The prevalence of aspiration pneumonia (33.6%) in this study appeared to be much higher than that (11.3%) reported by Mao et al. in 2012. 1 It may be reasonable to speculate that the higher prevalence of aspiration pneumonia observed in this study may be partially attributable to inadequate airway protection during the treatment with charcoal because the use of activated charcoal was quite common in this study (87.3% among all patients). It is a problem that some local hospitals in Korea often use charcoal in poisoned patients regardless of whether airway maintenance has been ensured.

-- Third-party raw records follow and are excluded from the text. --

-- ==== Sys2Proof/Laws/Record.lean ====
section
/-! SUPPORT. Laws of what is recorded: the scorebook, the event log and the interrupt messages change only their own state,
and a register write by an initiator gives its effect on a state that differs only in what is recorded. -/

namespace Sys2Proof.Machine

theorem Recorded.refl (s : State) : Recorded s s :=
  ⟨rfl, fun h => ⟨rfl, rfl, h, fun _ => rfl⟩, fun h => ⟨h, rfl⟩, fun _ _ _ => rfl⟩

theorem Recorded.still {s t : State} (h : Recorded s t) (hr : s.recording = false) : t.recording = false := (h.2.1 hr).2.2.1

theorem Recorded.trans {s t u : State} (h : Recorded s t) (k : Recorded t u) : Recorded s u := by
  refine ⟨?_, fun hr => ?_, fun hp => ?_, fun a d ha => (k.2.2.2 a d ha).trans (h.2.2.2 a d ha)⟩
  · rw [k.1, h.1]
  · obtain ⟨h1, h2, h3, h4⟩ := h.2.1 hr
    obtain ⟨k1, k2, k3, k4⟩ := k.2.1 h3
    exact ⟨k1.trans h1, k2.trans h2, k3, fun hp => (k4 (h.2.2.1 hp).1).trans (h4 hp)⟩
  · obtain ⟨h1, h2⟩ := h.2.2.1 hp
    obtain ⟨k1, k2⟩ := k.2.2.1 h1
    exact ⟨k1, k2.trans h2⟩

/-- What leaves the registers, the replay and stored bytes alone. -/
theorem Recorded.setObs (s : State) (o : Obs) (h : o.rep = s.obs.rep) : Recorded s { s with obs := o } :=
  ⟨rfl, fun hr => ⟨rfl, rfl, hr, fun _ => rfl⟩, fun hp => ⟨hp, h⟩, fun _ _ _ => rfl⟩

/-- While a recording runs, stored bytes and check symbols may change; it does not turn into a replay. -/
theorem Recorded.ofRecording {s t : State} (hr : s.recording = true)
    (h : t = { s with csr := t.csr, mem := t.mem, chk := t.chk, obs := t.obs })
    (hp : t.replaying = false ∧ t.obs.rep = s.obs.rep)
    (k : ∀ a d, a ∉ recordRegs → SMap.get t.csr a d = SMap.get s.csr a d) : Recorded s t :=
  ⟨h, fun e => by simp [hr] at e, fun _ => hp, k⟩

/-- A register that is recorded in is written, and it is not SCB_STATUS. -/
theorem Recorded.wg (s : State) (r : Reg) (v : Word) (i : List Nat) (h : r.addr i ∈ recordRegs)
    (hs : SCB_STATUS.addr [] ≠ r.addr i) : Recorded s (s.wg r v i) := by
  have e : (s.wg r v i).rg SCB_STATUS = s.rg SCB_STATUS := State.rg_wg_other _ _ _ _ _ _ hs
  refine ⟨rfl, fun hr => ⟨rfl, rfl, ?_, fun _ => e⟩, fun hp => ⟨?_, rfl⟩, fun a d ha =>
    SMap.get_set_other _ _ _ _ _ _ fun e => ?_⟩
  · simpa only [State.recording, State.fg, e] using hr
  · simpa only [State.replaying, State.fg, e] using hp
  · subst e; exact ha h

theorem Recorded.sendMsix (s : State) (v : Nat) : Recorded s (s.sendMsix v) := by
  unfold State.sendMsix
  split
  · exact Recorded.refl s
  · split
    · exact Recorded.wg _ _ _ _ (by decide) (by decide)
    · exact Recorded.setObs _ _ rfl

theorem Recorded.logPut (s : State) (b k x y : Nat) : Recorded s (s.logPut b k x y) := by
  unfold State.logPut
  dsimp only
  split
  · exact Recorded.trans (Recorded.trans (Recorded.setObs s _ rfl) (Recorded.wg _ _ _ _ (by decide) (by decide))) (Recorded.sendMsix _ _)
  · exact Recorded.trans (Recorded.setObs s _ rfl) (Recorded.wg _ _ _ _ (by decide) (by decide))

/-- The log leaves stored bytes and SCB_STATUS alone. -/
theorem State.logPut_still (s : State) (b k x y : Nat) :
    (s.logPut b k x y).mem = s.mem ∧ (s.logPut b k x y).chk = s.chk ∧
      (s.logPut b k x y).rg SCB_STATUS = s.rg SCB_STATUS ∧ (s.logPut b k x y).obs.rep = s.obs.rep := by
  unfold State.logPut
  dsimp only
  split
  · unfold State.sendMsix
    split
    · exact ⟨rfl, rfl, State.rg_wg_other _ _ _ _ _ _ (by decide), rfl⟩
    · split
      · exact ⟨rfl, rfl, (State.rg_wg_other _ _ _ _ _ _ (by decide)).trans (State.rg_wg_other _ _ _ _ _ _ (by decide)), rfl⟩
      · exact ⟨rfl, rfl, State.rg_wg_other _ _ _ _ _ _ (by decide), rfl⟩
  · exact ⟨rfl, rfl, State.rg_wg_other _ _ _ _ _ _ (by decide), rfl⟩

/-- Like `Recorded`, with stored bytes, check symbols and SCB_STATUS free to change as they do while a recording runs. -/
def Streamed (s t : State) : Prop :=
  t = { s with csr := t.csr, mem := t.mem, chk := t.chk, obs := t.obs } ∧
    ∀ a d, a ∉ recordRegs → SMap.get t.csr a d = SMap.get s.csr a d

theorem Streamed.refl (s : State) : Streamed s s := ⟨rfl, fun _ _ _ => rfl⟩

theorem Streamed.trans {s t u : State} (h : Streamed s t) (k : Streamed t u) : Streamed s u :=
  ⟨by rw [k.1, h.1], fun a d ha => (k.2 a d ha).trans (h.2 a d ha)⟩

theorem Recorded.streamed {s t : State} (h : Recorded s t) : Streamed s t := ⟨h.1, h.2.2.2⟩

theorem Streamed.setObs (s : State) (o : Obs) : Streamed s { s with obs := o } := ⟨rfl, fun _ _ _ => rfl⟩

theorem Streamed.wg (s : State) (r : Reg) (v : Word) (i : List Nat) (h : r.addr i ∈ recordRegs) : Streamed s (s.wg r v i) := by
  refine ⟨rfl, fun a d ha => SMap.get_set_other _ _ _ _ _ _ fun e => ?_⟩
  subst e; exact ha h

theorem Streamed.setBytes (s : State) (a : Nat) (b : Bytes) : Streamed s (s.setBytes a b) := by
  induction b generalizing s a with
  | nil => exact Streamed.refl s
  | cons x t ih => exact Streamed.trans ⟨rfl, fun _ _ _ => rfl⟩ (ih (s.setByte a x) (a + 1))

theorem Streamed.setDiff (s : State) (w : Nat) (e : BitVec 32) : Streamed s (s.setDiff w e) := ⟨rfl, fun _ _ _ => rfl⟩

theorem Streamed.scbFlush (s : State) (n : Nat) : Streamed s (s.scbFlush n) := by
  induction n generalizing s with
  | zero => exact Streamed.refl s
  | succ n ih =>
    unfold State.scbFlush
    split
    · split
      · refine Streamed.trans (Streamed.trans ?_ (Streamed.wg _ _ _ _ (by decide))) (ih _)
        exact Streamed.trans (Streamed.setBytes _ _ _) (Streamed.trans (Streamed.setObs _ _) (Streamed.setDiff _ _ _))
      · exact Streamed.refl s
    · exact Streamed.refl s

@[simp] theorem State.setBytes_csr (s : State) (a : Nat) (b : Bytes) : (s.setBytes a b).csr = s.csr := by
  induction b generalizing s a with
  | nil => rfl
  | cons x t ih => exact (ih (s.setByte a x) (a + 1)).trans rfl

@[simp] theorem State.setBytes_obs (s : State) (a : Nat) (b : Bytes) : (s.setBytes a b).obs = s.obs := by
  induction b generalizing s a with
  | nil => rfl
  | cons x t ih => exact (ih (s.setByte a x) (a + 1)).trans rfl

/-- Staged words move to memory: SCB_STATUS and the replay stand. -/
theorem State.scbFlush_still (s : State) (n : Nat) :
    (s.scbFlush n).rg SCB_STATUS = s.rg SCB_STATUS ∧ (s.scbFlush n).obs.rep = s.obs.rep := by
  induction n generalizing s with
  | zero => exact ⟨rfl, rfl⟩
  | succ n ih =>
    unfold State.scbFlush
    split
    · split
      · dsimp only
        rw [(ih _).1, (ih _).2, State.rg_wg_other _ _ _ _ _ _ (by decide)]
        simp only [State.rg, State.setDiff, State.setBytes_csr, State.setBytes_obs, State.wg, and_self]
      · exact ⟨rfl, rfl⟩
    · exact ⟨rfl, rfl⟩

/-- A recording is no replay. -/
theorem State.not_replaying {s : State} (h : s.recording = true) : s.replaying = false := by
  simp only [State.recording, beq_iff_eq] at h
  simp [State.replaying, h]

theorem Recorded.scbEnd (s : State) (m c : Nat) : Recorded s (s.scbEnd m c) := by
  unfold State.scbEnd
  split
  · rename_i hr
    suffices h : ∀ u : State, Streamed s u → u.obs.rep = s.obs.rep →
        Recorded s (((u.fs SCB_STATUS SCB_STATUS_STATE 4).fs SCB_STATUS SCB_STATUS_CAUSE c).logPut 7 0x0D 0 c) from
      h _ (Streamed.trans (Streamed.setObs _ _) (Streamed.scbFlush _ _)) (State.scbFlush_still _ _).2
    intro u hu ho
    have hs : Streamed s (((u.fs SCB_STATUS SCB_STATUS_STATE 4).fs SCB_STATUS SCB_STATUS_CAUSE c).logPut 7 0x0D 0 c) :=
      Streamed.trans (Streamed.trans (Streamed.trans hu (Streamed.wg _ _ _ _ (by decide))) (Streamed.wg _ _ _ _ (by decide)))
        (Recorded.logPut _ _ _ _ _).streamed
    refine Recorded.ofRecording hr hs.1 ⟨?_, ?_⟩ hs.2
    · rw [State.replaying, State.fg, (State.logPut_still _ _ _ _ _).2.2.1]
      rw [← State.fg, State.fg_fs_apart _ _ _ _ _ _ (by decide), State.fg_fs_same _ _ _ _ _ (by decide) (by decide)]
      decide
    · rw [(State.logPut_still _ _ _ _ _).2.2.2]
      exact ho
  · exact Recorded.refl s

theorem Recorded.scb (s : State) (ws : List Word) : Recorded s (s.scb ws) := by
  unfold State.scb
  split
  · rename_i hr
    dsimp only
    split
    · exact Recorded.scbEnd _ _ _
    · generalize hu : ({ s with obs := { s.obs with staging := s.obs.staging ++ ws } } : State) = u
      have hs : Streamed s (u.scbFlush (s.obs.staging ++ ws).length) :=
        Streamed.trans (by rw [← hu]; exact Streamed.setObs _ _) (Streamed.scbFlush _ _)
      refine Recorded.ofRecording hr hs.1 ⟨?_, ?_⟩ hs.2
      · rw [State.replaying, State.fg, (State.scbFlush_still _ _).1, ← hu]
        exact State.not_replaying hr
      · rw [(State.scbFlush_still _ _).2, ← hu]
  · exact Recorded.refl s

/-- A replay's own state moves. -/
theorem Recorded.setRep (s : State) (r : Replay) (h : s.replaying = true) : Recorded s (s.setRep r) :=
  ⟨rfl, fun hr => ⟨rfl, rfl, hr, fun _ => rfl⟩, fun hp => by simp [h] at hp, fun _ _ _ => rfl⟩

/-- A replay stops. -/
theorem Recorded.repStop (s : State) (c o : Nat) (h : s.replaying = true) : Recorded s (s.repStop c o) := by
  unfold State.repStop
  generalize hu : (((s.fs SCB_STATUS SCB_STATUS_STATE 4).fs SCB_STATUS SCB_STATUS_CAUSE c).wg SCB_DIVERGE
    (BitVec.ofNat 64 o)).setRep { s.obs.rep with frozen := true } = u
  have hs : Streamed s (u.logPut 7 0x0D 0 c) := by
    refine Streamed.trans ?_ (Recorded.logPut _ _ _ _ _).streamed
    rw [← hu]
    exact Streamed.trans (Streamed.trans (Streamed.trans (Streamed.wg _ _ _ _ (by decide)) (Streamed.wg _ _ _ _ (by decide)))
      (Streamed.wg _ _ _ _ (by decide))) (Streamed.setObs _ _)
  obtain ⟨h1, h2, h3, -⟩ := State.logPut_still u 7 0x0D 0 c
  refine ⟨hs.1, fun _ => ⟨h1.trans ?_, h2.trans ?_, ?_, fun hp => by simp [h] at hp⟩, fun hp => by simp [h] at hp, hs.2⟩
  · rw [← hu]; rfl
  · rw [← hu]; rfl
  · have e : u.fg SCB_STATUS SCB_STATUS_STATE = 4 := by
      rw [← hu]
      show State.fg (State.wg _ _ _ _) _ _ _ = 4
      rw [State.fg_wg_other _ _ _ _ _ _ _ (by decide), State.fg_fs_apart _ _ _ _ _ _ (by decide),
        State.fg_fs_same _ _ _ _ _ (by decide) (by decide)]
      decide
    rw [State.recording, State.fg, h3, ← State.fg, e]
    decide

theorem Recorded.judge (s : State) (k c : Nat) : Recorded s (s.judge k c) := by
  unfold State.judge
  split
  · rename_i h
    split
    · split
      · exact Recorded.setRep _ _ h
      · exact Recorded.repStop _ _ _ h
    · exact Recorded.refl s
  · exact Recorded.refl s

theorem Recorded.repCross (s : State) (k : Nat) : Recorded s (s.repCross k) := by
  unfold State.repCross
  split
  · rename_i h
    split
    · exact Recorded.setRep _ _ h
    · exact Recorded.refl s
  · exact Recorded.refl s

theorem Recorded.repMeet (s : State) (a b : Nat) : Recorded s (s.repMeet a b) := by
  unfold State.repMeet
  split
  · rename_i h
    rw [Bool.and_eq_true] at h
    split
    · exact Recorded.setRep _ _ h.1
    · exact Recorded.refl s
  · exact Recorded.refl s

theorem Recorded.repCheck (s : State) (k l c : Nat) : Recorded s (s.repCheck k l c) := by
  unfold State.repCheck
  split
  · rename_i h
    split
    · split
      · exact Recorded.setRep _ _ h
      · exact Recorded.repStop _ _ _ h
    · exact Recorded.refl s
  · exact Recorded.refl s

/-- A value comes from the stream only in a replay. -/
theorem Recorded.repValue (s : State) (o : Nat) (v : Word) :
    Recorded s (s.repValue o v).1 ∧ (s.replaying = false → (s.repValue o v).2 = v) := by
  unfold State.repValue
  by_cases h : s.replaying = true
  · simp only [h, if_true]
    split
    · exact ⟨Recorded.setRep _ _ h, by simp⟩
    · exact ⟨Recorded.refl s, by simp⟩
  · simp only [h]
    exact ⟨Recorded.refl s, fun _ => rfl⟩

theorem Recorded.contestAt (s : State) (p i l c : Nat) : Recorded s (s.contestAt p i l c) := by
  unfold State.contestAt
  dsimp only
  refine Recorded.trans ?_ (Recorded.setObs _ _ rfl)
  split
  · exact Recorded.trans (Recorded.scb _ _) (Recorded.judge _ _ _)
  · exact Recorded.refl s

theorem Recorded.contest (s : State) (p i c : Nat) : Recorded s (s.contest p i c) := Recorded.contestAt _ _ _ _ _
theorem Recorded.paceOutcome (s : State) (i c : Nat) : Recorded s (s.paceOutcome i c) := Recorded.scb _ _
theorem Recorded.hostw (s : State) (a : Nat) (v : Word) (n : Nat) : Recorded s (s.hostw a v n) := Recorded.scb _ _
theorem Recorded.phy (s : State) (u e a : Nat) : Recorded s (s.phy u e a) := Recorded.scb _ _
theorem Recorded.value (s : State) (o : Nat) (v : Word) : Recorded s (s.value o v) := Recorded.scb _ _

This study had several limitations. First, the study was limited by its small sample size owing to the single-center design. Therefore, we could not adjust for many confounding factors in the multiple logistic regression analysis. However, we evaluated all patients with glufosinate poisoning to reduce possible bias during the study period (10 years and 9 months). Second, we could not investigate the exact content of diets and drugs being taken that may have affected serum ammonia levels because this was a retrospective study. Third, the variations in the time intervals from ingestion to ED admission (0.3–24 h) may limit the interpretation of our results. However, there was no significant difference between the survivor group and nonsurvivor group in the time interval from ingestion to ED admission. Fourth, owing to the long study period, the possibility of treatment modalities having been changed in the hospital cannot be ruled out. However, there were no significant differences in the use of specific modalities such as continuous renal replacement therapy, vasopressor administration, and extracorporeal membrane oxygenation. Fifth, before March 2017, we did not measure blood levels and screen for toxicants other than glufosinate through the Forensic Toxicology Division of the National Forensic Service and we relied only on the history given by patients and the bottle labels. Further studies are necessary to clarify these issues.
Conclusions
An initial serum ammonia level >151 µg/dL was an independent early predictor of in-hospital mortality in glufosinate poisoning. Therefore, initial serum ammonia levels may be adjunctive markers for predicting in-hospital mortality in glufosinate poisoning.
Footnotes
Declaration of Conflicting Interests
The author(s) declared no potential conflicts of interest with respect to the research, authorship, and/or publication of this article.
Funding
The author(s) disclosed receipt of the following financial support for the research, authorship, and/or publication of this article: This research was supported by a Grant from the Korea Health Technology R&D Project through the Korea Health Industry Development Institute (KHIDI), funded by the Ministry of Health and Welfare, Republic of Korea (Grant No. HI18C2196) and by a National Research Foundation of Korea (NRF) Grant funded by the Korea government (Ministry of Science, ICT and Future Planning) (Grant No. NRF-2017R1C1B5017695).